The following statistics is displayed in addition to the generic one:
WNodes | The total number of nodes in the world (both enabled and disabled). |
---|---|
WBodies | The total number of bodies in the world. |
WJoints | The total number of joints in the world. |
WSpawn | The time in milliseconds that the engine spends on generating content in procedural nodes (such as grass, clutters, world layers). |
Thread Profiler
The following statistics is displayed in addition to the generic one:
World | The time of asynchronous loading the current queue of nodes in milliseconds. |
---|---|
Sound | The time of asynchronous loading sounds in milliseconds. |
PathFind | The time of asynchronous pathfinding calculations in milliseconds. |
FileSystem | The time of asynchronous loading files in milliseconds. |
Additional Renderer Profiler
The renderer profiler allows to find out what aspects of art content could be optimized to increase the overall performance. However, enabling the renderer profiler incurs a very large overhead and the application runs significantly slower while profiling. The reason for that is that the GPU is synchronized with the CPU to measure how long each rendering task takes.

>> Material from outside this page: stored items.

/-! ## A store of a word, and the stack -/

@[simp] theorem State.writeWord_cpu (s : State) (a v : Word) : (s.writeWord a v).cpu = s.cpu := by
  simp [State.writeWord]
@[simp] theorem State.writeWord_rom (s : State) (a v : Word) : (s.writeWord a v).rom = s.rom := by
  simp [State.writeWord]
@[simp] theorem State.writeWord_ram3 (s : State) (a v : Word) : (s.writeWord a v).ram3 = s.ram3 := by
  simp [State.writeWord]
@[simp] theorem State.writeWord_latch (s : State) (a v : Word) : (s.writeWord a v).latch = s.latch := by
  simp [State.writeWord]
@[simp] theorem State.writeWord_ay (s : State) (a v : Word) : (s.writeWord a v).ay = s.ay := by
  simp [State.writeWord]
@[simp] theorem State.writeWord_fdc (s : State) (a v : Word) : (s.writeWord a v).fdc = s.fdc := by
  simp [State.writeWord]
@[simp] theorem State.writeWord_tape (s : State) (a v : Word) : (s.writeWord a v).tape = s.tape := by
  simp [State.writeWord]
@[simp] theorem State.writeWord_pending (s : State) (a v : Word) : (s.writeWord a v).pending = s.pending := by
  simp [State.writeWord]
@[simp] theorem State.writeWord_answers (s : State) (a v : Word) : (s.writeWord a v).answers = s.answers := by
  simp [State.writeWord]
@[simp] theorem State.writeWord_draws (s : State) (a v : Word) : (s.writeWord a v).draws = s.draws := by
  simp [State.writeWord]
@[simp] theorem State.writeWord_params (s : State) (a v : Word) : (s.writeWord a v).params = s.params := by
  simp [State.writeWord]

@[simp] theorem State.push16_cpu (s : State) (v : Word) : (s.push16 v).cpu = { s.cpu with sp := s.cpu.sp - 2 } := by
  simp [State.push16]
@[simp] theorem State.push16_rom (s : State) (v : Word) : (s.push16 v).rom = s.rom := by
  simp [State.push16]
@[simp] theorem State.push16_ram3 (s : State) (v : Word) : (s.push16 v).ram3 = s.ram3 := by
  simp [State.push16]
@[simp] theorem State.push16_latch (s : State) (v : Word) : (s.push16 v).latch = s.latch := by
  simp [State.push16]
@[simp] theorem State.push16_ay (s : State) (v : Word) : (s.push16 v).ay = s.ay := by
  simp [State.push16]
@[simp] theorem State.push16_fdc (s : State) (v : Word) : (s.push16 v).fdc = s.fdc := by
  simp [State.push16]
@[simp] theorem State.push16_tape (s : State) (v : Word) : (s.push16 v).tape = s.tape := by
  simp [State.push16]
@[simp] theorem State.push16_pending (s : State) (v : Word) : (s.push16 v).pending = s.pending := by
  simp [State.push16]
@[simp] theorem State.push16_answers (s : State) (v : Word) : (s.push16 v).answers = s.answers := by
  simp [State.push16]
@[simp] theorem State.push16_draws (s : State) (v : Word) : (s.push16 v).draws = s.draws := by
  simp [State.push16]
@[simp] theorem State.push16_params (s : State) (v : Word) : (s.push16 v).params = s.params := by
  simp [State.push16]
@[simp] theorem State.push16_mem (s : State) (v : Word) :
    (s.push16 v).mem =
      Memory.write (Memory.write s.mem (s.writeLoc (s.cpu.sp - 1)) v.hi) (s.writeLoc (s.cpu.sp - 2)) v.lo := by
  have h (t : State) (ht : t.ram3 = s.ram3) (a : Word) : t.writeLoc a = s.writeLoc a := State.writeLoc_congr ht a
  simp only [State.push16, State.writeByte_mem, State.setSp_mem]
  rw [h (s.setSp _) (by simp), h (State.setSp _ _) (by simp)]

/-! ## Interrupts -/

theorem State.exitHalt_eq (s : State) :
    s.exitHalt = { s with cpu := { s.cpu with halted := false, pc := if s.cpu.halted then s.cpu.pc + 1 else s.cpu.pc } } := by
  unfold State.exitHalt
  split
  · rename_i h
    simp [State.setHalted, State.setPc]
  · rename_i h
    obtain ⟨c⟩ := s
    obtain ⟨⟩ := c
    simp_all

@[simp] theorem State.exitHalt_mem (s : State) : s.exitHalt.mem = s.mem := by
  rw [State.exitHalt_eq]
@[simp] theorem State.exitHalt_ula (s : State) : s.exitHalt.ula = s.ula := by
  rw [State.exitHalt_eq]
@[simp] theorem State.exitHalt_rom (s : State) : s.exitHalt.rom = s.rom := by
  rw [State.exitHalt_eq]
@[simp] theorem State.exitHalt_ram3 (s : State) : s.exitHalt.ram3 = s.ram3 := by
  rw [State.exitHalt_eq]
@[simp] theorem State.exitHalt_latch (s : State) : s.exitHalt.latch = s.latch := by
  rw [State.exitHalt_eq]
@[simp] theorem State.exitHalt_ay (s : State) : s.exitHalt.ay = s.ay := by
  rw [State.exitHalt_eq]
@[simp] theorem State.exitHalt_fdc (s : State) : s.exitHalt.fdc = s.fdc := by
  rw [State.exitHalt_eq]
@[simp] theorem State.exitHalt_tape (s : State) : s.exitHalt.tape = s.tape := by
  rw [State.exitHalt_eq]
@[simp] theorem State.exitHalt_pending (s : State) : s.exitHalt.pending = s.pending := by
  rw [State.exitHalt_eq]
@[simp] theorem State.exitHalt_answers (s : State) : s.exitHalt.answers = s.answers := by
  rw [State.exitHalt_eq]
@[simp] theorem State.exitHalt_draws (s : State) : s.exitHalt.draws = s.draws := by
  rw [State.exitHalt_eq]
@[simp] theorem State.exitHalt_params (s : State) : s.exitHalt.params = s.params := by
  rw [State.exitHalt_eq]
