/-- A silence that stands at the end of the image has no block after it. -/
theorem Tape.boundary_of_imageEnd {d : Tape} (h : d.phase = .silence) (hpos : d.pos = d.image.length) (w : TapeTiming) :
    d.boundary w = { d with phase := .stop } := by
  have hnone : d.hasBlock = false := by
    rw [Tape.hasBlock, hpos]
    simp
  rw [Tape.boundary, h]
  exact if_neg (by simp [hnone])

/-- Settles O60: each clause is one of the deck's boundaries, or an update of the stopped deck. -/
theorem tapePulses : Obligations.TapePulses := by
  unfold Obligations.TapePulses
  intro d w clk k
  refine ⟨fun h => Tape.update_of_stop h w clk, fun hstop hsilence => ?_, fun h hk => ?_, fun h hpos => ?_, fun h => ?_⟩
  · rw [d.boundary_latch]
    split
    · contradiction
    · contradiction
    · rfl
  · rw [Tape.boundary_of_lastBit h hk]
    exact ⟨rfl, rfl⟩
  · rw [Tape.boundary_of_imageEnd h hpos]
  · rw [d.boundary_latch, h]

end Sys2Proof.Machine
end
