-- ==== Sys2Proof/Syntax.lean ====
section
/-! DEFINITION. The instruction set as data: the 76 mnemonics, the 13 addressing modes, the operand
forms, and `Instr`, whose constructors are the rows of spec/opcode_table.json
(rules R33, R100, R104, R120). -/

namespace Sys2Proof

/-- The instruction kind of an opcode-table entry (rule R33): the table's 76 mnemonics. -/
inductive Mnemonic where
  | adc | ahx | alr | anc | and | arr | asl | axs | bcc | bcs | beq | bit | bmi | bne | bpl | brk
  | bvc | bvs | clc | cld | cli | clv | cmp | cpx | cpy | dcp | dec | dex | dey | eor | inc | inx
  | iny | isb | jam | jmp | jsr | las | lax | lda | ldx | ldy | lsr | lxa | nop | ora | pha | php
  | pla | plp | rla | rol | ror | rra | rti | rts | sax | sbc | sec | sed | sei | shx | shy | slo
  | sre | sta | stx | sty | tas | tax | tay | tsx | txa | txs | tya | xaa
  deriving DecidableEq, Repr

/-- The 13 addressing modes, "a closed enumeration" (rule R120). -/
inductive Mode where
  | implied | accumulator | immediate | zeroPage | zeroPageX | zeroPageY | relative | absolute
  | absoluteX | absoluteY | indirect | indexedIndirect | indirectIndexed
  deriving DecidableEq, Repr

/-- The class of an opcode (rule R106). -/
inductive OpClass where
  /-- One of the 151 opcodes of the 56 official mnemonics. -/
  | official
  /-- One of the 85 admitted stable unofficial opcodes. -/
  | unofficial
  /-- One of the 12 JAM opcodes. -/
  | halt
  /-- One of the 8 unstable opcodes the spec refuses. -/
  | refused
  deriving DecidableEq, Repr

/-- An operand in memory: the eight modes that resolve an effective address which the instruction then
reads or writes, each with its operand byte or word (rules R124 to R126, R128 to R130, R132, R133). -/
inductive MemOperand where
  | zeroPage (a : Byte)
  | zeroPageX (a : Byte)
  | zeroPageY (a : Byte)
  | absolute (w : Addr)
  | absoluteX (w : Addr)
  | absoluteY (w : Addr)
  | indexedIndirect (a : Byte)
  | indirectIndexed (a : Byte)
  deriving DecidableEq, Repr

/-- An operand of any of the 13 modes, with its operand bytes (rules R120 to R133). -/
inductive Operand where
  | implied
  | accumulator
  | immediate (m : Byte)
  | relative (d : Byte)
  | indirect (w : Addr)
  | memory (o : MemOperand)
  deriving DecidableEq, Repr

/-- What a read instruction takes its value from (rule R135, read class). -/
inductive Source where
  | immediate (m : Byte)
  | memory (o : MemOperand)
  deriving DecidableEq, Repr

/-- What a read-modify-write instruction works on (rules R135, R190). -/
inductive Target where
  | accumulator
  | memory (o : MemOperand)
  deriving DecidableEq, Repr

/-- The instructions: one constructor per opcode byte. A name is the mnemonic and its mode (Acc, Imm,
Zp, ZpX, ZpY, Abs, AbsX, AbsY, Ind, IndX for `(zp,X)`, IndY for `(zp),Y`). Where several rows share mnemonic,
mode and rule (the JAM opcodes, the unofficial NOP forms, ANC) the constructor carries which opcode byte it is;
`Instr.wellFormed` says which bytes those are. Arguments: `op` that opcode byte, `m` an immediate value, `a` a
zero-page address, `d` a branch displacement, `w` the 16-bit operand. -/
inductive Instr where
  -- opcodes $00 to $0F
  | brk | oraIndX (a : Byte) | jam (op : Byte) | sloIndX (a : Byte) | nopZp (op a : Byte)
  | oraZp (a : Byte) | aslZp (a : Byte) | sloZp (a : Byte) | php | oraImm (m : Byte) | aslAcc
  | ancImm (op m : Byte) | nopAbs (w : Addr) | oraAbs (w : Addr) | aslAbs (w : Addr)
  | sloAbs (w : Addr)
  -- opcodes $10 to $1F
  | bpl (d : Byte) | oraIndY (a : Byte) | sloIndY (a : Byte) | nopZpX (op a : Byte)
  | oraZpX (a : Byte) | aslZpX (a : Byte) | sloZpX (a : Byte) | clc | oraAbsY (w : Addr)
  | nopImp (op : Byte) | sloAbsY (w : Addr) | nopAbsX (op : Byte) (w : Addr) | oraAbsX (w : Addr)
  | aslAbsX (w : Addr) | sloAbsX (w : Addr)
  -- opcodes $20 to $2F
  | jsrAbs (w : Addr) | andIndX (a : Byte) | rlaIndX (a : Byte) | bitZp (a : Byte)
  | andZp (a : Byte) | rolZp (a : Byte) | rlaZp (a : Byte) | plp | andImm (m : Byte) | rolAcc
  | bitAbs (w : Addr) | andAbs (w : Addr) | rolAbs (w : Addr) | rlaAbs (w : Addr)
  -- opcodes $30 to $3F
  | bmi (d : Byte) | andIndY (a : Byte) | rlaIndY (a : Byte) | andZpX (a : Byte)
  | rolZpX (a : Byte) | rlaZpX (a : Byte) | sec | andAbsY (w : Addr) | rlaAbsY (w : Addr)
  | andAbsX (w : Addr) | rolAbsX (w : Addr) | rlaAbsX (w : Addr)
  -- opcodes $40 to $4F
  | rti | eorIndX (a : Byte) | sreIndX (a : Byte) | eorZp (a : Byte) | lsrZp (a : Byte)
  | sreZp (a : Byte) | pha | eorImm (m : Byte) | lsrAcc | alrImm (m : Byte) | jmpAbs (w : Addr)
  | eorAbs (w : Addr) | lsrAbs (w : Addr) | sreAbs (w : Addr)
  -- opcodes $50 to $5F
  | bvc (d : Byte) | eorIndY (a : Byte) | sreIndY (a : Byte) | eorZpX (a : Byte)
  | lsrZpX (a : Byte) | sreZpX (a : Byte) | cli | eorAbsY (w : Addr) | sreAbsY (w : Addr)
  | eorAbsX (w : Addr) | lsrAbsX (w : Addr) | sreAbsX (w : Addr)
  -- opcodes $60 to $6F
  | rts | adcIndX (a : Byte) | rraIndX (a : Byte) | adcZp (a : Byte) | rorZp (a : Byte)
  | rraZp (a : Byte) | pla | adcImm (m : Byte) | rorAcc | arrImm (m : Byte) | jmpInd (w : Addr)
  | adcAbs (w : Addr) | rorAbs (w : Addr) | rraAbs (w : Addr)
  -- opcodes $70 to $7F
  | bvs (d : Byte) | adcIndY (a : Byte) | rraIndY (a : Byte) | adcZpX (a : Byte)
  | rorZpX (a : Byte) | rraZpX (a : Byte) | sei | adcAbsY (w : Addr) | rraAbsY (w : Addr)
  | adcAbsX (w : Addr) | rorAbsX (w : Addr) | rraAbsX (w : Addr)
  -- opcodes $80 to $8F
  | nopImm (op m : Byte) | staIndX (a : Byte) | saxIndX (a : Byte) | styZp (a : Byte)
  | staZp (a : Byte) | stxZp (a : Byte) | saxZp (a : Byte) | dey | txa | xaaImm (m : Byte)
  | styAbs (w : Addr) | staAbs (w : Addr) | stxAbs (w : Addr) | saxAbs (w : Addr)
  -- opcodes $90 to $9F
  | bcc (d : Byte) | staIndY (a : Byte) | ahxIndY (a : Byte) | styZpX (a : Byte)
  | staZpX (a : Byte) | stxZpY (a : Byte) | saxZpY (a : Byte) | tya | staAbsY (w : Addr) | txs
  | tasAbsY (w : Addr) | shyAbsX (w : Addr) | staAbsX (w : Addr) | shxAbsY (w : Addr)
  | ahxAbsY (w : Addr)
  -- opcodes $A0 to $AF
  | ldyImm (m : Byte) | ldaIndX (a : Byte) | ldxImm (m : Byte) | laxIndX (a : Byte)
  | ldyZp (a : Byte) | ldaZp (a : Byte) | ldxZp (a : Byte) | laxZp (a : Byte) | tay
  | ldaImm (m : Byte) | tax | lxaImm (m : Byte) | ldyAbs (w : Addr) | ldaAbs (w : Addr)
  | ldxAbs (w : Addr) | laxAbs (w : Addr)
  -- opcodes $B0 to $BF
  | bcs (d : Byte) | ldaIndY (a : Byte) | laxIndY (a : Byte) | ldyZpX (a : Byte)
  | ldaZpX (a : Byte) | ldxZpY (a : Byte) | laxZpY (a : Byte) | clv | ldaAbsY (w : Addr) | tsx
  | lasAbsY (w : Addr) | ldyAbsX (w : Addr) | ldaAbsX (w : Addr) | ldxAbsY (w : Addr)
  | laxAbsY (w : Addr)
  -- opcodes $C0 to $CF
  | cpyImm (m : Byte) | cmpIndX (a : Byte) | dcpIndX (a : Byte) | cpyZp (a : Byte)
  | cmpZp (a : Byte) | decZp (a : Byte) | dcpZp (a : Byte) | iny | cmpImm (m : Byte) | dex
  | axsImm (m : Byte) | cpyAbs (w : Addr) | cmpAbs (w : Addr) | decAbs (w : Addr)
  | dcpAbs (w : Addr)
  -- opcodes $D0 to $DF
  | bne (d : Byte) | cmpIndY (a : Byte) | dcpIndY (a : Byte) | cmpZpX (a : Byte)
  | decZpX (a : Byte) | dcpZpX (a : Byte) | cld | cmpAbsY (w : Addr) | dcpAbsY (w : Addr)
  | cmpAbsX (w : Addr) | decAbsX (w : Addr) | dcpAbsX (w : Addr)
  -- opcodes $E0 to $EF
  | cpxImm (m : Byte) | sbcIndX (a : Byte) | isbIndX (a : Byte) | cpxZp (a : Byte)
  | sbcZp (a : Byte) | incZp (a : Byte) | isbZp (a : Byte) | inx | sbcImm (m : Byte) | nop
  | sbcImmEB (m : Byte) | cpxAbs (w : Addr) | sbcAbs (w : Addr) | incAbs (w : Addr)
  | isbAbs (w : Addr)
  -- opcodes $F0 to $FF
  | beq (d : Byte) | sbcIndY (a : Byte) | isbIndY (a : Byte) | sbcZpX (a : Byte)
  | incZpX (a : Byte) | isbZpX (a : Byte) | sed | sbcAbsY (w : Addr) | isbAbsY (w : Addr)
  | sbcAbsX (w : Addr) | incAbsX (w : Addr) | isbAbsX (w : Addr)
  deriving DecidableEq, Repr

end Sys2Proof
end

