-- ==== Sys2Proof/WellFormed.lean ====
section
/-! DEFINITION. Which terms of `Instr` are instructions. Every operand field is exactly the operand byte or operand
word of rule R100 ("There is no other field: no register field, no mode bit and no prefix"), so only a
constructor that carries its opcode byte can be ill formed: the byte must be one of its rows (rule R104). -/

namespace Sys2Proof

/-- The opcode bytes of `jam` (rule R257). -/
def jamOpcodes : List Byte := [0x02, 0x12, 0x22, 0x32, 0x42, 0x52, 0x62, 0x72, 0x92, 0xB2, 0xD2, 0xF2]

/-- The opcode bytes of `nopZp` (rule R243). -/
def nopZpOpcodes : List Byte := [0x04, 0x44, 0x64]

/-- The opcode bytes of `ancImm` (rule R253). -/
def ancImmOpcodes : List Byte := [0x0B, 0x2B]

/-- The opcode bytes of `nopZpX` (rule R243). -/
def nopZpXOpcodes : List Byte := [0x14, 0x34, 0x54, 0x74, 0xD4, 0xF4]

/-- The opcode bytes of `nopImp` (rule R241). -/
def nopImpOpcodes : List Byte := [0x1A, 0x3A, 0x5A, 0x7A, 0xDA, 0xFA]

/-- The opcode bytes of `nopAbsX` (rule R243). -/
def nopAbsXOpcodes : List Byte := [0x1C, 0x3C, 0x5C, 0x7C, 0xDC, 0xFC]

/-- The opcode bytes of `nopImm` (rule R242). -/
def nopImmOpcodes : List Byte := [0x80, 0x82, 0x89, 0xC2, 0xE2]

/-- Whether a term is an instruction: an opcode byte it carries is one of its constructor's rows. -/
def Instr.wellFormed : Instr → Bool
  | .jam op => decide (op ∈ jamOpcodes)
  | .nopZp op _ => decide (op ∈ nopZpOpcodes)
  | .ancImm op _ => decide (op ∈ ancImmOpcodes)
  | .nopZpX op _ => decide (op ∈ nopZpXOpcodes)
  | .nopImp op => decide (op ∈ nopImpOpcodes)
  | .nopAbsX op _ => decide (op ∈ nopAbsXOpcodes)
  | .nopImm op _ => decide (op ∈ nopImmOpcodes)
  | _ => true

end Sys2Proof
end

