-- ==== Sys2Proof/Machine/Shift.lean ====
section
/-! DEFINITION. Shifts and rotates (rules R190 to R194), over the flag computations of Flags.lean. -/

namespace Sys2Proof.Machine

/-! ASL (rule R191) -/

/-- `$06` ASL a (rule R191). -/
def execAslZp (a : Byte) (s : State) : Result :=
  rmwInstr 0x06 (.memory (.zeroPage a)) shiftAsl nzEffect s

/-- `$0A` ASL A (rule R191). -/
def execAslAcc (s : State) : Result :=
  rmwInstr 0x0A .accumulator shiftAsl nzEffect s

/-- `$0E` ASL w (rule R191). -/
def execAslAbs (w : Addr) (s : State) : Result :=
  rmwInstr 0x0E (.memory (.absolute w)) shiftAsl nzEffect s

/-- `$16` ASL a,X (rule R191). -/
def execAslZpX (a : Byte) (s : State) : Result :=
  rmwInstr 0x16 (.memory (.zeroPageX a)) shiftAsl nzEffect s

/-- `$1E` ASL w,X (rule R191). -/
def execAslAbsX (w : Addr) (s : State) : Result :=
  rmwInstr 0x1E (.memory (.absoluteX w)) shiftAsl nzEffect s

/-! LSR (rule R192) -/

/-- `$46` LSR a (rule R192). -/
def execLsrZp (a : Byte) (s : State) : Result :=
  rmwInstr 0x46 (.memory (.zeroPage a)) shiftLsr nzEffect s

/-- `$4A` LSR A (rule R192). -/
def execLsrAcc (s : State) : Result :=
  rmwInstr 0x4A .accumulator shiftLsr nzEffect s

/-- `$4E` LSR w (rule R192). -/
def execLsrAbs (w : Addr) (s : State) : Result :=
  rmwInstr 0x4E (.memory (.absolute w)) shiftLsr nzEffect s

/-- `$56` LSR a,X (rule R192). -/
def execLsrZpX (a : Byte) (s : State) : Result :=
  rmwInstr 0x56 (.memory (.zeroPageX a)) shiftLsr nzEffect s

/-- `$5E` LSR w,X (rule R192). -/
def execLsrAbsX (w : Addr) (s : State) : Result :=
  rmwInstr 0x5E (.memory (.absoluteX w)) shiftLsr nzEffect s

/-! ROL (rule R193) -/

/-- `$26` ROL a (rule R193). -/
def execRolZp (a : Byte) (s : State) : Result :=
  rmwInstr 0x26 (.memory (.zeroPage a)) shiftRol nzEffect s

/-- `$2A` ROL A (rule R193). -/
def execRolAcc (s : State) : Result :=
  rmwInstr 0x2A .accumulator shiftRol nzEffect s

/-- `$2E` ROL w (rule R193). -/
def execRolAbs (w : Addr) (s : State) : Result :=
  rmwInstr 0x2E (.memory (.absolute w)) shiftRol nzEffect s

/-- `$36` ROL a,X (rule R193). -/
def execRolZpX (a : Byte) (s : State) : Result :=
  rmwInstr 0x36 (.memory (.zeroPageX a)) shiftRol nzEffect s

/-- `$3E` ROL w,X (rule R193). -/
def execRolAbsX (w : Addr) (s : State) : Result :=
  rmwInstr 0x3E (.memory (.absoluteX w)) shiftRol nzEffect s

/-! ROR (rule R194) -/

/-- `$66` ROR a (rule R194). -/
def execRorZp (a : Byte) (s : State) : Result :=
  rmwInstr 0x66 (.memory (.zeroPage a)) shiftRor nzEffect s

/-- `$6A` ROR A (rule R194). -/
def execRorAcc (s : State) : Result :=
  rmwInstr 0x6A .accumulator shiftRor nzEffect s

/-- `$6E` ROR w (rule R194). -/
def execRorAbs (w : Addr) (s : State) : Result :=
  rmwInstr 0x6E (.memory (.absolute w)) shiftRor nzEffect s

/-- `$76` ROR a,X (rule R194). -/
def execRorZpX (a : Byte) (s : State) : Result :=
  rmwInstr 0x76 (.memory (.zeroPageX a)) shiftRor nzEffect s

/-- `$7E` ROR w,X (rule R194). -/
def execRorAbsX (w : Addr) (s : State) : Result :=
  rmwInstr 0x7E (.memory (.absoluteX w)) shiftRor nzEffect s

end Sys2Proof.Machine
end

Counters are hidden in case the renderer option they report statistics on is not used.
RPIntersection | The time required to go down the BSP tree and cut off all nodes that are currently not visible in the frustum. |
---|---|
RPReflections | The time required to render reflections. |
RPUpdate | The time required to prepare surfaces for rendering. This includes setting alpha-blend fading and tessellation switches. |
RPSort | The time required to sort all polygons to be rendered in the proper order. |
RPDeferred | The duration of the deferred pass. |
RPQueries | The time required to render nodes with Query flag on. |
RPDeferredLight | The duration of the deferred light pass. |
RPOpacityAmbient | The duration of the ambient pass for opaque objects. |
RPOpacityLight | The duration of the light passes for opaque objects. |
RPDecalsAmbient | The duration of the ambient pass for decals. |
RPDecalsLight | The duration of the light passes for decals. |
RPDeferredLightProb | The duration of the pass for rendering the global illumination created with the probe light. |
RPTransparent | The duration of the pass for rendering transparent objects. |
RPScattering | The time required to render light scattering pass. |
RPVolumetric | The time required to render volumetric shadows. |
RPDOF | The time required to render the depth of field effect. |
RPComposite | The time required to compose the final viewport image in the composite shader (before applying postprocesses). |
RPRefraction | The time required to render refractive materials. |
RPOcclusion | The time required to render ambient occlusion and global illumination. |
RPRender | The time required to render Render postprocess materials. |
RPPost | The time required to render Post postprocess materials. |
RPHDR | The time required to render the HDR effect. |
RPGlow | The time required to render the glow effect. |
RPVelocity | The time required to render the velocity buffer with moving physical objects for motion blur. |
RPAuxiliary | The time required to render the auxiliary pass. |
RPShadowWorldIntersection | The time required to find objects that cast shadows from world light sources and that are currently visible in the view frustum. |
RPShadowWorldRender | The time required to render shadow maps from world light sources, if any. |
RPShadowProjIntersection | The time required to find objects that cast shadows from projected light sources and that are currently visible in the view frustum. |
RPShadowProjRender | The time required to render shadow maps from projected light sources, if any. |
RPShadowOnmiIntersection | The time required to find objects that cast shadows from omni light sources and that are currently visible in the view frustum. |
RPShadowOmniRender | The time required to render shadow maps from omni light sources, if any. |